16. Effect of the BAA → The BAA does not favor either party and if the MSA and BAA conflict each other the BAA takes precedence.

    
    As purists will note, “BAAs govern agreements under HIPAA and HIPAA is the law”. However, due to some of the nuances of healthcare contract negotiation it’s not uncommon for non-HIPAA clauses to be included. It’s also not uncommon for BAAs to not be signed until after the main MSA is signed, providing an opportunity for either party to shift the favor of negotiation once the tides have changed. As such, this is how you find things like indemnification being entirely dictated, not only for breaches but for the entirety of the agreement, in the BAA.

17. 18. 19. 20. Regulatory references, where to send notices and how, Amendments and Waiver, and HITECH notes. As stated.

Summarize it for me

Generally when negotiating a BAA, the timelines and nuances of meeting these provisions matter. It’ll dictate everything, even who your partners and customers can be. If you are trying to level up at this, I would recommend reading a ton of BAAs. Find some online, read your own subcontractor BAAs, and see what differences there are and try to understand their intent in those decisions. Then work with your own lawyers and compliance on the right answers for your business.

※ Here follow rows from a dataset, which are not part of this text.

-- ==== Sys2Proof/Laws/State.lean ====
section
/-! SUPPORT. One lemma per field that an update of the state leaves alone, and the updated field itself where it is plain. -/

namespace Sys2Proof.Machine

@[simp] theorem State.setReg_pwr (s : State) (p : Param) (v i : Nat) : (s.setReg p v i).pwr = s.pwr := rfl
@[simp] theorem State.setReg_clk (s : State) (p : Param) (v i : Nat) : (s.setReg p v i).clk = s.clk := rfl
@[simp] theorem State.setReg_day (s : State) (p : Param) (v i : Nat) : (s.setReg p v i).day = s.day := rfl
@[simp] theorem State.setReg_line (s : State) (p : Param) (v i : Nat) : (s.setReg p v i).line = s.line := rfl
@[simp] theorem State.setReg_routes (s : State) (p : Param) (v i : Nat) : (s.setReg p v i).routes = s.routes := rfl
@[simp] theorem State.setReg_evt (s : State) (p : Param) (v i : Nat) : (s.setReg p v i).evt = s.evt := rfl
@[simp] theorem State.setReg_loop (s : State) (p : Param) (v i : Nat) : (s.setReg p v i).loop = s.loop := rfl
@[simp] theorem State.setReg_bridge (s : State) (p : Param) (v i : Nat) : (s.setReg p v i).bridge = s.bridge := rfl
@[simp] theorem State.setReg_boot (s : State) (p : Param) (v i : Nat) : (s.setReg p v i).boot = s.boot := rfl
@[simp] theorem State.setReg_sec (s : State) (p : Param) (v i : Nat) : (s.setReg p v i).sec = s.sec := rfl
@[simp] theorem State.setReg_mem (s : State) (p : Param) (v i : Nat) : (s.setReg p v i).mem = s.mem := rfl
@[simp] theorem State.setReg_net (s : State) (p : Param) (v i : Nat) : (s.setReg p v i).net = s.net := rfl
@[simp] theorem State.setReg_sess (s : State) (p : Param) (v i : Nat) : (s.setReg p v i).sess = s.sess := rfl
@[simp] theorem State.setReg_nextSess (s : State) (p : Param) (v i : Nat) : (s.setReg p v i).nextSess = s.nextSess := rfl
@[simp] theorem State.setReg_kv (s : State) (p : Param) (v i : Nat) : (s.setReg p v i).kv = s.kv := rfl
@[simp] theorem State.setReg_colls (s : State) (p : Param) (v i : Nat) : (s.setReg p v i).colls = s.colls := rfl
@[simp] theorem State.setReg_collsDisk (s : State) (p : Param) (v i : Nat) : (s.setReg p v i).collsDisk = s.collsDisk := rfl
@[simp] theorem State.setReg_sweep (s : State) (p : Param) (v i : Nat) : (s.setReg p v i).sweep = s.sweep := rfl
@[simp] theorem State.setReg_assoc (s : State) (p : Param) (v i : Nat) : (s.setReg p v i).assoc = s.assoc := rfl
@[simp] theorem State.setReg_out (s : State) (p : Param) (v i : Nat) : (s.setReg p v i).out = s.out := rfl
@[simp] theorem State.setReg_freeCtr (s : State) (p : Param) (v i : Nat) : (s.setReg p v i).freeCtr = s.freeCtr := rfl
@[simp] theorem State.setReg_pending (s : State) (p : Param) (v i : Nat) : (s.setReg p v i).pending = s.pending := rfl

@[simp] theorem State.incReg_pwr (s : State) (p : Param) (n i : Nat) : (s.incReg p n i).pwr = s.pwr := rfl
@[simp] theorem State.incReg_clk (s : State) (p : Param) (n i : Nat) : (s.incReg p n i).clk = s.clk := rfl
@[simp] theorem State.incReg_day (s : State) (p : Param) (n i : Nat) : (s.incReg p n i).day = s.day := rfl
@[simp] theorem State.incReg_line (s : State) (p : Param) (n i : Nat) : (s.incReg p n i).line = s.line := rfl
@[simp] theorem State.incReg_routes (s : State) (p : Param) (n i : Nat) : (s.incReg p n i).routes = s.routes := rfl
@[simp] theorem State.incReg_evt (s : State) (p : Param) (n i : Nat) : (s.incReg p n i).evt = s.evt := rfl
@[simp] theorem State.incReg_loop (s : State) (p : Param) (n i : Nat) : (s.incReg p n i).loop = s.loop := rfl
@[simp] theorem State.incReg_bridge (s : State) (p : Param) (n i : Nat) : (s.incReg p n i).bridge = s.bridge := rfl
@[simp] theorem State.incReg_boot (s : State) (p : Param) (n i : Nat) : (s.incReg p n i).boot = s.boot := rfl
@[simp] theorem State.incReg_sec (s : State) (p : Param) (n i : Nat) : (s.incReg p n i).sec = s.sec := rfl
@[simp] theorem State.incReg_mem (s : State) (p : Param) (n i : Nat) : (s.incReg p n i).mem = s.mem := rfl
@[simp] theorem State.incReg_net (s : State) (p : Param) (n i : Nat) : (s.incReg p n i).net = s.net := rfl
@[simp] theorem State.incReg_sess (s : State) (p : Param) (n i : Nat) : (s.incReg p n i).sess = s.sess := rfl
@[simp] theorem State.incReg_nextSess (s : State) (p : Param) (n i : Nat) : (s.incReg p n i).nextSess = s.nextSess := rfl
@[simp] theorem State.incReg_kv (s : State) (p : Param) (n i : Nat) : (s.incReg p n i).kv = s.kv := rfl
@[simp] theorem State.incReg_colls (s : State) (p : Param) (n i : Nat) : (s.incReg p n i).colls = s.colls := rfl
@[simp] theorem State.incReg_collsDisk (s : State) (p : Param) (n i : Nat) : (s.incReg p n i).collsDisk = s.collsDisk := rfl
@[simp] theorem State.incReg_sweep (s : State) (p : Param) (n i : Nat) : (s.incReg p n i).sweep = s.sweep := rfl
@[simp] theorem State.incReg_assoc (s : State) (p : Param) (n i : Nat) : (s.incReg p n i).assoc = s.assoc := rfl
@[simp] theorem State.incReg_out (s : State) (p : Param) (n i : Nat) : (s.incReg p n i).out = s.out := rfl
@[simp] theorem State.incReg_freeCtr (s : State) (p : Param) (n i : Nat) : (s.incReg p n i).freeCtr = s.freeCtr := rfl
@[simp] theorem State.incReg_pending (s : State) (p : Param) (n i : Nat) : (s.incReg p n i).pending = s.pending := rfl

@[simp] theorem State.tick_regs (s : State) : (s.tick).regs = s.regs := rfl
@[simp] theorem State.tick_pwr (s : State) : (s.tick).pwr = s.pwr := rfl
@[simp] theorem State.tick_clk (s : State) : (s.tick).clk = s.clk := rfl
@[simp] theorem State.tick_day (s : State) : (s.tick).day = s.day := rfl
@[simp] theorem State.tick_line (s : State) : (s.tick).line = s.line := rfl
@[simp] theorem State.tick_routes (s : State) : (s.tick).routes = s.routes := rfl
@[simp] theorem State.tick_evt (s : State) : (s.tick).evt = s.evt := rfl
@[simp] theorem State.tick_loop (s : State) : (s.tick).loop = s.loop := rfl
@[simp] theorem State.tick_bridge (s : State) : (s.tick).bridge = s.bridge := rfl
@[simp] theorem State.tick_boot (s : State) : (s.tick).boot = s.boot := rfl
@[simp] theorem State.tick_sec (s : State) : (s.tick).sec = s.sec := rfl
@[simp] theorem State.tick_mem (s : State) : (s.tick).mem = s.mem := rfl
@[simp] theorem State.tick_net (s : State) : (s.tick).net = s.net := rfl
@[simp] theorem State.tick_sess (s : State) : (s.tick).sess = s.sess := rfl
@[simp] theorem State.tick_nextSess (s : State) : (s.tick).nextSess = s.nextSess := rfl
@[simp] theorem State.tick_kv (s : State) : (s.tick).kv = s.kv := rfl
@[simp] theorem State.tick_colls (s : State) : (s.tick).colls = s.colls := rfl
@[simp] theorem State.tick_collsDisk (s : State) : (s.tick).collsDisk = s.collsDisk := rfl
@[simp] theorem State.tick_sweep (s : State) : (s.tick).sweep = s.sweep := rfl
@[simp] theorem State.tick_assoc (s : State) : (s.tick).assoc = s.assoc := rfl
@[simp] theorem State.tick_out (s : State) : (s.tick).out = s.out := rfl
@[simp] theorem State.tick_pending (s : State) : (s.tick).pending = s.pending := rfl

@[simp] theorem State.emit_regs (s : State) (o : Output) : (s.emit o).regs = s.regs := rfl
@[simp] theorem State.emit_pwr (s : State) (o : Output) : (s.emit o).pwr = s.pwr := rfl
@[simp] theorem State.emit_clk (s : State) (o : Output) : (s.emit o).clk = s.clk := rfl
@[simp] theorem State.emit_day (s : State) (o : Output) : (s.emit o).day = s.day := rfl
@[simp] theorem State.emit_line (s : State) (o : Output) : (s.emit o).line = s.line := rfl
@[simp] theorem State.emit_routes (s : State) (o : Output) : (s.emit o).routes = s.routes := rfl
@[simp] theorem State.emit_evt (s : State) (o : Output) : (s.emit o).evt = s.evt := rfl
@[simp] theorem State.emit_loop (s : State) (o : Output) : (s.emit o).loop = s.loop := rfl
@[simp] theorem State.emit_bridge (s : State) (o : Output) : (s.emit o).bridge = s.bridge := rfl
@[simp] theorem State.emit_boot (s : State) (o : Output) : (s.emit o).boot = s.boot := rfl
@[simp] theorem State.emit_sec (s : State) (o : Output) : (s.emit o).sec = s.sec := rfl
@[simp] theorem State.emit_mem (s : State) (o : Output) : (s.emit o).mem = s.mem := rfl
@[simp] theorem State.emit_net (s : State) (o : Output) : (s.emit o).net = s.net := rfl
@[simp] theorem State.emit_sess (s : State) (o : Output) : (s.emit o).sess = s.sess := rfl
@[simp] theorem State.emit_nextSess (s : State) (o : Output) : (s.emit o).nextSess = s.nextSess := rfl
@[simp] theorem State.emit_kv (s : State) (o : Output) : (s.emit o).kv = s.kv := rfl
@[simp] theorem State.emit_colls (s : State) (o : Output) : (s.emit o).colls = s.colls := rfl
@[simp] theorem State.emit_collsDisk (s : State) (o : Output) : (s.emit o).collsDisk = s.collsDisk := rfl
@[simp] theorem State.emit_sweep (s : State) (o : Output) : (s.emit o).sweep = s.sweep := rfl
@[simp] theorem State.emit_assoc (s : State) (o : Output) : (s.emit o).assoc = s.assoc := rfl
@[simp] theorem State.emit_freeCtr (s : State) (o : Output) : (s.emit o).freeCtr = s.freeCtr := rfl
@[simp] theorem State.emit_pending (s : State) (o : Output) : (s.emit o).pending = s.pending := rfl

@[simp] theorem State.emits_regs (s : State) (os : List Output) : (s.emits os).regs = s.regs := rfl
@[simp] theorem State.emits_pwr (s : State) (os : List Output) : (s.emits os).pwr = s.pwr := rfl
@[simp] theorem State.emits_clk (s : State) (os : List Output) : (s.emits os).clk = s.clk := rfl
@[simp] theorem State.emits_day (s : State) (os : List Output) : (s.emits os).day = s.day := rfl
@[simp] theorem State.emits_line (s : State) (os : List Output) : (s.emits os).line = s.line := rfl
@[simp] theorem State.emits_routes (s : State) (os : List Output) : (s.emits os).routes = s.routes := rfl
@[simp] theorem State.emits_evt (s : State) (os : List Output) : (s.emits os).evt = s.evt := rfl
@[simp] theorem State.emits_loop (s : State) (os : List Output) : (s.emits os).loop = s.loop := rfl
@[simp] theorem State.emits_bridge (s : State) (os : List Output) : (s.emits os).bridge = s.bridge := rfl
@[simp] theorem State.emits_boot (s : State) (os : List Output) : (s.emits os).boot = s.boot := rfl
@[simp] theorem State.emits_sec (s : State) (os : List Output) : (s.emits os).sec = s.sec := rfl
@[simp] theorem State.emits_mem (s : State) (os : List Output) : (s.emits os).mem = s.mem := rfl
@[simp] theorem State.emits_net (s : State) (os : List Output) : (s.emits os).net = s.net := rfl
@[simp] theorem State.emits_sess (s : State) (os : List Output) : (s.emits os).sess = s.sess := rfl
@[simp] theorem State.emits_nextSess (s : State) (os : List Output) : (s.emits os).nextSess = s.nextSess := rfl
@[simp] theorem State.emits_kv (s : State) (os : List Output) : (s.emits os).kv = s.kv := rfl
@[simp] theorem State.emits_colls (s : State) (os : List Output) : (s.emits os).colls = s.colls := rfl
@[simp] theorem State.emits_collsDisk (s : State) (os : List Output) : (s.emits os).collsDisk = s.collsDisk := rfl
@[simp] theorem State.emits_sweep (s : State) (os : List Output) : (s.emits os).sweep = s.sweep := rfl
@[simp] theorem State.emits_assoc (s : State) (os : List Output) : (s.emits os).assoc = s.assoc := rfl
@[simp] theorem State.emits_freeCtr (s : State) (os : List Output) : (s.emits os).freeCtr = s.freeCtr := rfl
@[simp] theorem State.emits_pending (s : State) (os : List Output) : (s.emits os).pending = s.pending := rfl

@[simp] theorem State.setRoute_regs (s : State) (x : RouteSt) : (s.setRoute x).regs = s.regs := rfl
@[simp] theorem State.setRoute_pwr (s : State) (x : RouteSt) : (s.setRoute x).pwr = s.pwr := rfl
@[simp] theorem State.setRoute_clk (s : State) (x : RouteSt) : (s.setRoute x).clk = s.clk := rfl
@[simp] theorem State.setRoute_day (s : State) (x : RouteSt) : (s.setRoute x).day = s.day := rfl
@[simp] theorem State.setRoute_line (s : State) (x : RouteSt) : (s.setRoute x).line = s.line := rfl
@[simp] theorem State.setRoute_evt (s : State) (x : RouteSt) : (s.setRoute x).evt = s.evt := rfl
@[simp] theorem State.setRoute_loop (s : State) (x : RouteSt) : (s.setRoute x).loop = s.loop := rfl
@[simp] theorem State.setRoute_bridge (s : State) (x : RouteSt) : (s.setRoute x).bridge = s.bridge := rfl
@[simp] theorem State.setRoute_boot (s : State) (x : RouteSt) : (s.setRoute x).boot = s.boot := rfl
@[simp] theorem State.setRoute_sec (s : State) (x : RouteSt) : (s.setRoute x).sec = s.sec := rfl
@[simp] theorem State.setRoute_mem (s : State) (x : RouteSt) : (s.setRoute x).mem = s.mem := rfl
@[simp] theorem State.setRoute_net (s : State) (x : RouteSt) : (s.setRoute x).net = s.net := rfl
@[simp] theorem State.setRoute_sess (s : State) (x : RouteSt) : (s.setRoute x).sess = s.sess := rfl
@[simp] theorem State.setRoute_nextSess (s : State) (x : RouteSt) : (s.setRoute x).nextSess = s.nextSess := rfl
@[simp] theorem State.setRoute_kv (s : State) (x : RouteSt) : (s.setRoute x).kv = s.kv := rfl
@[simp] theorem State.setRoute_colls (s : State) (x : RouteSt) : (s.setRoute x).colls = s.colls := rfl
@[simp] theorem State.setRoute_collsDisk (s : State) (x : RouteSt) : (s.setRoute x).collsDisk = s.collsDisk := rfl
@[simp] theorem State.setRoute_sweep (s : State) (x : RouteSt) : (s.setRoute x).sweep = s.sweep := rfl
@[simp] theorem State.setRoute_assoc (s : State) (x : RouteSt) : (s.setRoute x).assoc = s.assoc := rfl
@[simp] theorem State.setRoute_out (s : State) (x : RouteSt) : (s.setRoute x).out = s.out := rfl
@[simp] theorem State.setRoute_freeCtr (s : State) (x : RouteSt) : (s.setRoute x).freeCtr = s.freeCtr := rfl
@[simp] theorem State.setRoute_pending (s : State) (x : RouteSt) : (s.setRoute x).pending = s.pending := rfl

But how do I know what is right for my business? How do I make sense of these timelines? Can I have BAAs and PLG? How does this work on a billion dollar deal? Why does some other vendor want to charge me $100K for signing a BAA? There is some nuance to this topic which I will cover in Part 2. Stay tuned.

1

For the sake of brevity, we’ll refer to Business Associates and Business Associate Subcontractors as “Business Associates” throughout this blog post. First, writing Business Associate fully is already pretty heavy. Writing BA felt like referring to Mr. T on the A-Team. Second, many Business Associate Subcontractors also serve as Business Associates depending on their business relationships (e.g. Microsoft/Google/AWS sells hosting to vendors and also to hospitals) so it’s really just a matter of who is holding who accountable and the responsibilities of the Covered Entity. The HITECH act codified that covered entities could trust Business Associates to trust subcontractors without covered entities having to enter agreements with each subcontractor down the chain individually. That doesn’t stop some health systems and Compliance and Security offices from trying though.

2

If a blog post is too long, you can’t email it to people and this is my current repository for all of my writing. I may make tweaks to this in the future which I will not update in the Google Doc.

3

Don’t do this.

4

Accessing the BAA for the Cloud Vendor in question requires an NDA. But there are only 3 major cloud vendors and it’s free to see all of their BAAs. You can figure it out. Also, I know Datica has been dead and gone for awhile. I feel like Erlich Bachman talking about Aviato when I bring it back up. But the open-source policies are good and they survive on as intended.

5

The applicable document here: https://www.federalregister.gov/documents/2019/04/30/2019-08530/notification-of-enforcement-discretion-regarding-hipaa-civil-money-penalties

6

This may sound unfeasible, but honestly most near misses I have been a part of all were semi-farcical. If they weren’t, you would have been anticipating them.

7

This probably would not end well for the Covered Entity.

8

A very non-zero number of times a customer would ask my company to disable encryption in their environment for some reason, usually boiling down to bad programming. We always said no.

9

The Datica BAA had pretty pragmatic terms on this. Basically, if you kept paying us we’d protect the data but if not we’d basically just dump your database and courier the encrypted disk to the address on file at cost if deletion was not acceptable. The latter never happened.